[Records contained in a dataset]
* * * *
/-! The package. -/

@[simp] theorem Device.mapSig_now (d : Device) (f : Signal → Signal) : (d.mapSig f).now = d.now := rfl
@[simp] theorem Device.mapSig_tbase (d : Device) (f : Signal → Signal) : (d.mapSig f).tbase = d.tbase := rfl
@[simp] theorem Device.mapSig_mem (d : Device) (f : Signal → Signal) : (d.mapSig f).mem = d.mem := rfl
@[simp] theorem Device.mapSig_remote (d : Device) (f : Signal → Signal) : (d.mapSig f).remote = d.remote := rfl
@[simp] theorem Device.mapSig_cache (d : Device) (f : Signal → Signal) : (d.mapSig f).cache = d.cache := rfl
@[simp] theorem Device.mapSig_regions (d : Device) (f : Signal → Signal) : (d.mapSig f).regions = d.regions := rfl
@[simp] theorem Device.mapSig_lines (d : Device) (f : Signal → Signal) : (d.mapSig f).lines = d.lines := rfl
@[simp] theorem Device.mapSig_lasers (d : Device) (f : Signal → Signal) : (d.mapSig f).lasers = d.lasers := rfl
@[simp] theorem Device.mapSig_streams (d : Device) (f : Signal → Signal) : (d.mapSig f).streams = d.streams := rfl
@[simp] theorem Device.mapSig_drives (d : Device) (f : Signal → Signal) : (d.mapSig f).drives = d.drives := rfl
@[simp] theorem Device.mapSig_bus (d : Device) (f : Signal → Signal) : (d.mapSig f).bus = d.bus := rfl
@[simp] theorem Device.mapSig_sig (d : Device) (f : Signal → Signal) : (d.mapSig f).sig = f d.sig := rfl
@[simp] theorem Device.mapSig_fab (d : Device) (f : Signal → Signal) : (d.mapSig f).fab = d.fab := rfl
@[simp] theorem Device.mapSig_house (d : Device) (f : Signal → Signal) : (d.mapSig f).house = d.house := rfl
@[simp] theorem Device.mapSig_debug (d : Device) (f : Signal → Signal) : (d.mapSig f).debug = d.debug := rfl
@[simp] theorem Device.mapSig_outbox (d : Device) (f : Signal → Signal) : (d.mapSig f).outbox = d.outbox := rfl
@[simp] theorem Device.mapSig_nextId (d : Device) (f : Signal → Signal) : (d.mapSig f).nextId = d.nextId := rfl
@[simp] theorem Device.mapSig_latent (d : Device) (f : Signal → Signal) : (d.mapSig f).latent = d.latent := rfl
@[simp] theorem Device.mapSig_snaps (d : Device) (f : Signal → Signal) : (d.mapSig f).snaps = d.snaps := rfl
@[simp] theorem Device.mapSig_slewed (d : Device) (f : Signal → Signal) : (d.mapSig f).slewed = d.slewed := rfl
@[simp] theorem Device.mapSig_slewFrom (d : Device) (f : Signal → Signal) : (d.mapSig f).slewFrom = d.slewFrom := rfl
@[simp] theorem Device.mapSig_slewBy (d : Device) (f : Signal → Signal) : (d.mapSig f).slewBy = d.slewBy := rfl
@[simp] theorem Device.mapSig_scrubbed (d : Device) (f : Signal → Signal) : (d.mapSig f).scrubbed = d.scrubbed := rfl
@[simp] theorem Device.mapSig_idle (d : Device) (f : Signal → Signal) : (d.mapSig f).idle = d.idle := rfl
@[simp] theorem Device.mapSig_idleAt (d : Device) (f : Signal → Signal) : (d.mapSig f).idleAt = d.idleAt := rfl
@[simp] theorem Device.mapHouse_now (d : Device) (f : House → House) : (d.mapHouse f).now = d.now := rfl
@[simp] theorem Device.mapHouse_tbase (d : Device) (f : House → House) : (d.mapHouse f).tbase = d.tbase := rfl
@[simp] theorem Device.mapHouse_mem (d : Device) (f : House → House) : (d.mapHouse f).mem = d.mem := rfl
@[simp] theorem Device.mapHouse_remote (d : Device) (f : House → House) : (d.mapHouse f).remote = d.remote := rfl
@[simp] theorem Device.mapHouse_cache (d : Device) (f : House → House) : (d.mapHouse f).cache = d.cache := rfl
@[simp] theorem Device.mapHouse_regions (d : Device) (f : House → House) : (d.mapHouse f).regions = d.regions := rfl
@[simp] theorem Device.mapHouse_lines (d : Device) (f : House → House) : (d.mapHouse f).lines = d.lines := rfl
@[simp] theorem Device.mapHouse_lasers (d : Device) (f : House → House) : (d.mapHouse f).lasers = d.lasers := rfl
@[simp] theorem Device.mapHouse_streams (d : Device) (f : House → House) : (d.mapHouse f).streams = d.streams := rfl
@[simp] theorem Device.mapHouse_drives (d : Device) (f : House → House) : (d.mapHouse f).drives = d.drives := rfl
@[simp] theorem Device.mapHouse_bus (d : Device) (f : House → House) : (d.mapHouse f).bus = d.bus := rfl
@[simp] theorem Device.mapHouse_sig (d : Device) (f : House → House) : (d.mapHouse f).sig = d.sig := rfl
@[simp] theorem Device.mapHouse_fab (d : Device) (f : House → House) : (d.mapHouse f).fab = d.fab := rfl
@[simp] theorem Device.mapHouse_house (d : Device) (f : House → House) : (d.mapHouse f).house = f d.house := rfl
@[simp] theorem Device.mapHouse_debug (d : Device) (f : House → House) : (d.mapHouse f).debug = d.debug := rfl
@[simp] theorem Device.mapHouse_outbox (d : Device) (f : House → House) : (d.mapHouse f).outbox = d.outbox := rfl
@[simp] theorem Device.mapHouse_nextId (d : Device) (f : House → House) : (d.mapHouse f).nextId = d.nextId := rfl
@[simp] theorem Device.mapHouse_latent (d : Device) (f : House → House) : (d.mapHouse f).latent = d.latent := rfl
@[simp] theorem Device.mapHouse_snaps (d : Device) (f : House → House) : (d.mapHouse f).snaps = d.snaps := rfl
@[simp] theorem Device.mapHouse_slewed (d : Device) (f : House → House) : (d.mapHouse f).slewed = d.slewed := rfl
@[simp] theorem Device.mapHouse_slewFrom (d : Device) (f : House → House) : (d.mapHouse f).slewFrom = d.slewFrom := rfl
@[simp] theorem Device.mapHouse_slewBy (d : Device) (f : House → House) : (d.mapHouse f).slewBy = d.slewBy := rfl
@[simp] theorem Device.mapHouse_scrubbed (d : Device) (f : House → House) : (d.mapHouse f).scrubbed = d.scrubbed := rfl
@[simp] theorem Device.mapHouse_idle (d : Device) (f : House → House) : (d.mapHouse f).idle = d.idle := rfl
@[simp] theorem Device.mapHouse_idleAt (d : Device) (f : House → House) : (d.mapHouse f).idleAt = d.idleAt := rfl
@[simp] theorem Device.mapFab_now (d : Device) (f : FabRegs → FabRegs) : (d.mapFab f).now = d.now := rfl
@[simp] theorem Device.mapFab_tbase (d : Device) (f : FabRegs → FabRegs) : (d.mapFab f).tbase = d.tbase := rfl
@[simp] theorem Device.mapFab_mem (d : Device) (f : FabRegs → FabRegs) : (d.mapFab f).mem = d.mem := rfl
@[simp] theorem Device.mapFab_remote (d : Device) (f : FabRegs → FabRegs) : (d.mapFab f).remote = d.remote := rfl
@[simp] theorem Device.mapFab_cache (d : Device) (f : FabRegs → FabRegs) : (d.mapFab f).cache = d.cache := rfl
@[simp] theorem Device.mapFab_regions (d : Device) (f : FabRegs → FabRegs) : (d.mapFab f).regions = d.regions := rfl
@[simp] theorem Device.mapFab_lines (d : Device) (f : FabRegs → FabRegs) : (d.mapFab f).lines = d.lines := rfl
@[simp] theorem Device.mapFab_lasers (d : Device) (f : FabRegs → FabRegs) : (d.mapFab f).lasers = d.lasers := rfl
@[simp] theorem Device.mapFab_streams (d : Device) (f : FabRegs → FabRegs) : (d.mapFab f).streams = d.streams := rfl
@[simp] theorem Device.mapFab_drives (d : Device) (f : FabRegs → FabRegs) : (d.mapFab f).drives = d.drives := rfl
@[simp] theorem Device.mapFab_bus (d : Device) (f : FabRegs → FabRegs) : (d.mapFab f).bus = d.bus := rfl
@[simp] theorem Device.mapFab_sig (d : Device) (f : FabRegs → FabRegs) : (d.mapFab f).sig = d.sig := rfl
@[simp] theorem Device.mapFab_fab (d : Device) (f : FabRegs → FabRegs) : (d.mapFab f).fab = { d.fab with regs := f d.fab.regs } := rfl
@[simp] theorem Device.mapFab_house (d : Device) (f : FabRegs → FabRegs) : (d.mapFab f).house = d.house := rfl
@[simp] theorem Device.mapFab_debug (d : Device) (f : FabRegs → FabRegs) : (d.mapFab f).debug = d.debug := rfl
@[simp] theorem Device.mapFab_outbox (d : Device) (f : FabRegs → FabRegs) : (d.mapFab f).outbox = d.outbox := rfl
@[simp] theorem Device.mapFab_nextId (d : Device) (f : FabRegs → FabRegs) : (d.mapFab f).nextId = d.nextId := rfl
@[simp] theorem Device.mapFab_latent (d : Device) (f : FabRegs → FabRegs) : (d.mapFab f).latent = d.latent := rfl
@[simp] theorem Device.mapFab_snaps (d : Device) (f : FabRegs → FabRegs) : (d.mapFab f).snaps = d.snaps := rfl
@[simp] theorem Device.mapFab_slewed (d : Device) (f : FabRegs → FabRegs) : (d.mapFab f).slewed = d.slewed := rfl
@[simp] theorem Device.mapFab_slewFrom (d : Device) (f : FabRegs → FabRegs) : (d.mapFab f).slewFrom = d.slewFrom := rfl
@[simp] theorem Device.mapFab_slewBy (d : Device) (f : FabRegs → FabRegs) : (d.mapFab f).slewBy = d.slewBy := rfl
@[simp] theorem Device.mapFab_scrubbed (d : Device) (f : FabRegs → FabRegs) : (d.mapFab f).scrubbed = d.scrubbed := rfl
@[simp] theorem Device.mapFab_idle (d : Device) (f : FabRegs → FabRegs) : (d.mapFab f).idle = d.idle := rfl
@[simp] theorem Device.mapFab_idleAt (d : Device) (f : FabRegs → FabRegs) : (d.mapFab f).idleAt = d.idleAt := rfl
* * * *
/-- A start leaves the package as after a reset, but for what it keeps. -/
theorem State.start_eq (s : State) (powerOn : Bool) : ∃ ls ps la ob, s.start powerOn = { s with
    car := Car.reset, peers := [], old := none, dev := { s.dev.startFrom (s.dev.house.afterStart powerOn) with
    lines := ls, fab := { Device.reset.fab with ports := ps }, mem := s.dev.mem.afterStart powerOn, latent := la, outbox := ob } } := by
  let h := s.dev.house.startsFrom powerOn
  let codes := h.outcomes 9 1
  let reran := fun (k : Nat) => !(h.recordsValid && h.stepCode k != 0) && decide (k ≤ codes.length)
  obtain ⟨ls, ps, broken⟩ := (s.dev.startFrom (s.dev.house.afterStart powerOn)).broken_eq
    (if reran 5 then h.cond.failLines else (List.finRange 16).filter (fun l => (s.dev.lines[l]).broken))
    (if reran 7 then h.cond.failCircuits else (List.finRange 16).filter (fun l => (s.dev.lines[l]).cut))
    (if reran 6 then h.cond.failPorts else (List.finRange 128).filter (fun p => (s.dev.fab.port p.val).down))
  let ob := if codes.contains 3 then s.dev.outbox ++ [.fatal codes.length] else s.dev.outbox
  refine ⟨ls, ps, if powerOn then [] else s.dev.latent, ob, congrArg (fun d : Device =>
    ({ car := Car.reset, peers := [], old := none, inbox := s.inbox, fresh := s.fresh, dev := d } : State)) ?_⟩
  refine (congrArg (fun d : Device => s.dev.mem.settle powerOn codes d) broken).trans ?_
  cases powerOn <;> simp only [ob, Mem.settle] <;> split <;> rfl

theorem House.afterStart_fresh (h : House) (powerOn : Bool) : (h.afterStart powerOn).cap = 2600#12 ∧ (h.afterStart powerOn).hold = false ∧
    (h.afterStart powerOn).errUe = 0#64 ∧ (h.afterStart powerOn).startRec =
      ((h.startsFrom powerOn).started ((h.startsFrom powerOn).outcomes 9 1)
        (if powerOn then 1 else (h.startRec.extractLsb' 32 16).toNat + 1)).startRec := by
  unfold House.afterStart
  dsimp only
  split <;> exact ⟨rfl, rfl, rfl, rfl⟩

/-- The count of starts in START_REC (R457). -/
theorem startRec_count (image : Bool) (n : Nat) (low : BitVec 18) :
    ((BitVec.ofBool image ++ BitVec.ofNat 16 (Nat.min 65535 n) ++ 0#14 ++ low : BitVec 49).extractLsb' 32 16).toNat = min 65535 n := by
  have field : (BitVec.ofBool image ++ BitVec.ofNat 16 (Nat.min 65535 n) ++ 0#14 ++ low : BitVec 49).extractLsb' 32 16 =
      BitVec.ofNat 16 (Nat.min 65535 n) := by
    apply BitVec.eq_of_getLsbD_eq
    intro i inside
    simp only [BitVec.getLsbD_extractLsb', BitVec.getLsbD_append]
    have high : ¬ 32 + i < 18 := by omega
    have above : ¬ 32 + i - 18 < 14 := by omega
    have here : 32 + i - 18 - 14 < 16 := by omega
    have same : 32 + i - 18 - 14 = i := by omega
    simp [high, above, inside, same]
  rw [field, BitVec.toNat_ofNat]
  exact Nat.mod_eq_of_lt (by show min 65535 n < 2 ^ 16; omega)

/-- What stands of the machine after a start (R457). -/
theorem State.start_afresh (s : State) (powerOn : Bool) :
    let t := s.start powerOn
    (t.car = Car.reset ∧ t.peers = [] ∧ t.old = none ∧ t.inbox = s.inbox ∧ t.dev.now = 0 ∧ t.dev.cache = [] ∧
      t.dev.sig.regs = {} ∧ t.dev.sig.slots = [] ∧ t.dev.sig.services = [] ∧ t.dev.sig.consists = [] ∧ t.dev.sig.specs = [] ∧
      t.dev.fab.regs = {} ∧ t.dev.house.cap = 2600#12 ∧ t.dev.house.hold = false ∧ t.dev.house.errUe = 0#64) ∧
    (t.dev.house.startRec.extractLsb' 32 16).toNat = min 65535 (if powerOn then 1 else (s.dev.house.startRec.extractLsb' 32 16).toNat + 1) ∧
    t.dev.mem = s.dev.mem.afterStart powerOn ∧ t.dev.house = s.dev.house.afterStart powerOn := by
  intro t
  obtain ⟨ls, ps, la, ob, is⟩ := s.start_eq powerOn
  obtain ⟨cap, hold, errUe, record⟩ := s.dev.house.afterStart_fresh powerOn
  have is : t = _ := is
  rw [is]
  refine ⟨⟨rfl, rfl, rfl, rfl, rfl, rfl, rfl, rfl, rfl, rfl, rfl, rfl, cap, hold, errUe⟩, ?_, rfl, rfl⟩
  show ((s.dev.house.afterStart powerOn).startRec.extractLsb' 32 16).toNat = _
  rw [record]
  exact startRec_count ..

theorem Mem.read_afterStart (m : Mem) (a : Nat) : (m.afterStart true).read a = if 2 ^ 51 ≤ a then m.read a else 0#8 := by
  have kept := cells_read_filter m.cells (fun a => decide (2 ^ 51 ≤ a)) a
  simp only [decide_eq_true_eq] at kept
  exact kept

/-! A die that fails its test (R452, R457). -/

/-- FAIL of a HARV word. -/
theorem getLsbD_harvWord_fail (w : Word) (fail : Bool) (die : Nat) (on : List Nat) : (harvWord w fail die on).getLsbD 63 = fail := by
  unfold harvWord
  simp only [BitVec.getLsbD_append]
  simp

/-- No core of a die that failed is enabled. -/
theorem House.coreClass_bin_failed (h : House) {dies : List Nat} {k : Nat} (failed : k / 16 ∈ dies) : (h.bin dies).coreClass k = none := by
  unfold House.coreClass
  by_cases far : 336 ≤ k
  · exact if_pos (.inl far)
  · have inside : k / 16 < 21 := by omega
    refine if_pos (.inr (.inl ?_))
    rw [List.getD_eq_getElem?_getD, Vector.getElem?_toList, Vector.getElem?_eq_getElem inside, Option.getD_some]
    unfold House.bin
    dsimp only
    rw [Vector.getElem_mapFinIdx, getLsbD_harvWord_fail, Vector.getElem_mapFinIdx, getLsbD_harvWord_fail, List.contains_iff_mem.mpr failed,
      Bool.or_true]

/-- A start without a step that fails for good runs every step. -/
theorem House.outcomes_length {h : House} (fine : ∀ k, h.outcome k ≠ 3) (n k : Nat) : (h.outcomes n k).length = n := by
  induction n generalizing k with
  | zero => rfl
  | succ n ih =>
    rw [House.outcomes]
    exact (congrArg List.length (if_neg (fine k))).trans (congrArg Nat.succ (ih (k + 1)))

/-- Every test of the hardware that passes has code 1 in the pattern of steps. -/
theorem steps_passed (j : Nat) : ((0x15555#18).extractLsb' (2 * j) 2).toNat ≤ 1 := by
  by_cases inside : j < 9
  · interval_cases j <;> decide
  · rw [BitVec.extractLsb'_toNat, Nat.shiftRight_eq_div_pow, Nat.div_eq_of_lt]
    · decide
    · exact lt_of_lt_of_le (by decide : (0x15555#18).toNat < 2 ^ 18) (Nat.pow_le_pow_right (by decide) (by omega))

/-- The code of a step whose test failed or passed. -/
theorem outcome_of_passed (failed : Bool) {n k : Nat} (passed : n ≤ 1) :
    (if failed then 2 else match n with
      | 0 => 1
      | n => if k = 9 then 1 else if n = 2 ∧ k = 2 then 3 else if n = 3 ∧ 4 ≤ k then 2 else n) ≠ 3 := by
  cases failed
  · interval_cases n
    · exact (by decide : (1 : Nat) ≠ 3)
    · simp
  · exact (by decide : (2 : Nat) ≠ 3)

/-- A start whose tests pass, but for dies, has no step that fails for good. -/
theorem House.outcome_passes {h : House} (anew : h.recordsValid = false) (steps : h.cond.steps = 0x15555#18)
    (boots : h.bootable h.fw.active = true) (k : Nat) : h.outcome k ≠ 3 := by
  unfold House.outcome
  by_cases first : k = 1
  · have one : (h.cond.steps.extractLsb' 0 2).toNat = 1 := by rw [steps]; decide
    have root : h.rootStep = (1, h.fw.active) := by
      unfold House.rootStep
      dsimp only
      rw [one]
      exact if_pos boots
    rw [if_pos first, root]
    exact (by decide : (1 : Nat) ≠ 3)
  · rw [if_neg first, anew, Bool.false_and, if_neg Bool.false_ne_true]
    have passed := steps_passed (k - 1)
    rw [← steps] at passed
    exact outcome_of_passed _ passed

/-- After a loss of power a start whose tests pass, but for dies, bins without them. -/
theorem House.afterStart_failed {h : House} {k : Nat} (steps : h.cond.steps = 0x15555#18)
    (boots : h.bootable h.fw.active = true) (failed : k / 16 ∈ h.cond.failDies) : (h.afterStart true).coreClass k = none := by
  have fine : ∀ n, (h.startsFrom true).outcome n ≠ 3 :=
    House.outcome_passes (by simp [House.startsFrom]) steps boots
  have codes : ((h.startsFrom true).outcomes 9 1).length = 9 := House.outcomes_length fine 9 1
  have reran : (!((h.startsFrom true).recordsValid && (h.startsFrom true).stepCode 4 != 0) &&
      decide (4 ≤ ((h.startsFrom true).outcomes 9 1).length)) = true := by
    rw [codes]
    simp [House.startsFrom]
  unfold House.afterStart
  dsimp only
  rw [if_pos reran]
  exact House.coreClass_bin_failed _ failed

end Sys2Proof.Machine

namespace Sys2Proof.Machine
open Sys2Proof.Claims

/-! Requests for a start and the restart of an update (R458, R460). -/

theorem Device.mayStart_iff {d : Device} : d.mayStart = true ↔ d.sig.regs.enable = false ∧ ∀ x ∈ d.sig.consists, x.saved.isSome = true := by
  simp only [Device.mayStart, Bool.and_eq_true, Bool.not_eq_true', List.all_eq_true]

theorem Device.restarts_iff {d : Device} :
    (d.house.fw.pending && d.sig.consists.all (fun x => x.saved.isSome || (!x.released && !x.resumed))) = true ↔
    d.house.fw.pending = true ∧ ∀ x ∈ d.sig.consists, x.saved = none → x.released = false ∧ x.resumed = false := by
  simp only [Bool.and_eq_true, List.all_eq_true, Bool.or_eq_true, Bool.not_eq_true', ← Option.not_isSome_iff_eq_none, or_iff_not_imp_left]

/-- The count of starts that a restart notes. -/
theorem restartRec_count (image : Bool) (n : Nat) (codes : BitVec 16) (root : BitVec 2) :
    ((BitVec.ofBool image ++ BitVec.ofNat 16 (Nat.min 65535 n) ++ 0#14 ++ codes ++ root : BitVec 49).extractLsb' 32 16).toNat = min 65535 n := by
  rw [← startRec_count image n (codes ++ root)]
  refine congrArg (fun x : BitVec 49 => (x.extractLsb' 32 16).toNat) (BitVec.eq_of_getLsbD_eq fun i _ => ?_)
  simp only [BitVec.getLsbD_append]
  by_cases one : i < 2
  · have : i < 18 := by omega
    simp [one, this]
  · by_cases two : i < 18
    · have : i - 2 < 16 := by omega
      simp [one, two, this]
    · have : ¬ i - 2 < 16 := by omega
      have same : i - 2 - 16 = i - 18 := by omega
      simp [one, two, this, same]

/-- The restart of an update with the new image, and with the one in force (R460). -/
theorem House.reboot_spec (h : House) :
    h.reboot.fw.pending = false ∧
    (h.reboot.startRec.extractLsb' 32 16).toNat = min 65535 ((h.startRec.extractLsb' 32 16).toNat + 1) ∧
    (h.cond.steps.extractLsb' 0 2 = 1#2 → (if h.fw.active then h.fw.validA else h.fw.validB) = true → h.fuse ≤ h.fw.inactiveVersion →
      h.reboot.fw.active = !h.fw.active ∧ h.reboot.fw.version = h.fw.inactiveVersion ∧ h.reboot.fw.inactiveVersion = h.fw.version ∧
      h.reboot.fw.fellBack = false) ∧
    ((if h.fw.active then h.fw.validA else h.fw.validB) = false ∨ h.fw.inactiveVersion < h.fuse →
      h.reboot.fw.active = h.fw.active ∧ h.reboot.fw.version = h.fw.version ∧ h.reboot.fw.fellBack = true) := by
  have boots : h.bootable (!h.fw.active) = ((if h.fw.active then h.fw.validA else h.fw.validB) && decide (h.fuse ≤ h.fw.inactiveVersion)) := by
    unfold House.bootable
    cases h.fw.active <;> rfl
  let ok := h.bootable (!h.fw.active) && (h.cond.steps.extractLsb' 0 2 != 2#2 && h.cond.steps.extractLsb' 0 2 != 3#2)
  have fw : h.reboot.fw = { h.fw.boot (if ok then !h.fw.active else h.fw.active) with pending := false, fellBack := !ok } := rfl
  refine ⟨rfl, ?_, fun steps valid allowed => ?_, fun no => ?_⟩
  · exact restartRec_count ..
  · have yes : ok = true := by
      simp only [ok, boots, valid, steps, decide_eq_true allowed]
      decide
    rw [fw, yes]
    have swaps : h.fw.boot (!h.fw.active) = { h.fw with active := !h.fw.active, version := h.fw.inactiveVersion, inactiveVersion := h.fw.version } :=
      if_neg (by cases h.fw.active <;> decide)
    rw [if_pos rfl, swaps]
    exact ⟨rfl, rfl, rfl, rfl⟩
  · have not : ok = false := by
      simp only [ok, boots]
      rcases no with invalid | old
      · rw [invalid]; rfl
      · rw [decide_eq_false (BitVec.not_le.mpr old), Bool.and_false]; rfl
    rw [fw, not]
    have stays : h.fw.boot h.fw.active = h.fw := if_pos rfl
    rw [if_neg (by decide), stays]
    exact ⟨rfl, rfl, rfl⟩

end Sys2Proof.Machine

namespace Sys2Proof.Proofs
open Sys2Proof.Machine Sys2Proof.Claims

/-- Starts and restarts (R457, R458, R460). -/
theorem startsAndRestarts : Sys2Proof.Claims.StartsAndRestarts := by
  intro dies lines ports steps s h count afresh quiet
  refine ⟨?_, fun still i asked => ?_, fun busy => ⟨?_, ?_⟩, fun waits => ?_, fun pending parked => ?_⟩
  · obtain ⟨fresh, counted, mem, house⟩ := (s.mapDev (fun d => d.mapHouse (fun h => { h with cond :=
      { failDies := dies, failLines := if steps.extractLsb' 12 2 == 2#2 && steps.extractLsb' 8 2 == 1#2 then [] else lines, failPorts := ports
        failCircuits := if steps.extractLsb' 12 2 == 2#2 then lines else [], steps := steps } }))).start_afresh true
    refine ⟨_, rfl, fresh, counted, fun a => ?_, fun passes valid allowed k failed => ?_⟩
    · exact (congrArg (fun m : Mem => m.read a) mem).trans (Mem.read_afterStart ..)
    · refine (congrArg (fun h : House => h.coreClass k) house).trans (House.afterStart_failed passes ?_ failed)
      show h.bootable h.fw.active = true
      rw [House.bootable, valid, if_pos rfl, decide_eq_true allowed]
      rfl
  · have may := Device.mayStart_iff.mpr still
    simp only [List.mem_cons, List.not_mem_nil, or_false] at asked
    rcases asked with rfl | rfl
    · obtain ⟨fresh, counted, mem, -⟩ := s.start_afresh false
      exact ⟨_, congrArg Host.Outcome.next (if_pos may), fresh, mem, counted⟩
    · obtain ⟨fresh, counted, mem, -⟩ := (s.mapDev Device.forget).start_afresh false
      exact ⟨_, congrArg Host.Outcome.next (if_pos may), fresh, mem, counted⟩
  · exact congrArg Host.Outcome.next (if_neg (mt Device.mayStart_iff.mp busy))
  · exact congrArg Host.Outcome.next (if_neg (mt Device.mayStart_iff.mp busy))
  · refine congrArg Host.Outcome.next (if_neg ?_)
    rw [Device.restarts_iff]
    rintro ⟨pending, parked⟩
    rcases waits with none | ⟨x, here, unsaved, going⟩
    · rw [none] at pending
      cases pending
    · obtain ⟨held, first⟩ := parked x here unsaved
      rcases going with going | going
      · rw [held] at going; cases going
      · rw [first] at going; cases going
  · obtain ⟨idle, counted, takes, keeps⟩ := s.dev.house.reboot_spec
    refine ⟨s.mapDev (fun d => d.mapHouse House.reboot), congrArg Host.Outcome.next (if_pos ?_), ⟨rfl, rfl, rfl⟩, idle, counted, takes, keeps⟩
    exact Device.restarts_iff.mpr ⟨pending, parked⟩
* * * *
__WHAT THIS TASK INVOLVES__. Set down, exactly as they stand above, the lines starting with the line with "theorem Mem.read_afterStart (m" and going on through the line with "is enabled. -/", and no others.

__WRITTEN RESPONSE__.
theorem Mem.read_afterStart (m : Mem) (a : Nat) : (m.afterStart true).read a = if 2 ^ 51 ≤ a then m.read a else 0#8 := by
  have kept := cells_read_filter m.cells (fun a => decide (2 ^ 51 ≤ a)) a
  simp only [decide_eq_true_eq] at kept
  exact kept

/-! A die that fails its test (R452, R457). -/

/-- FAIL of a HARV word. -/
theorem getLsbD_harvWord_fail (w : Word) (fail : Bool) (die : Nat) (on : List Nat) : (harvWord w fail die on).getLsbD 63 = fail := by
  unfold harvWord
  simp only [BitVec.getLsbD_append]
  simp

/-- No core of a die that failed is enabled. -/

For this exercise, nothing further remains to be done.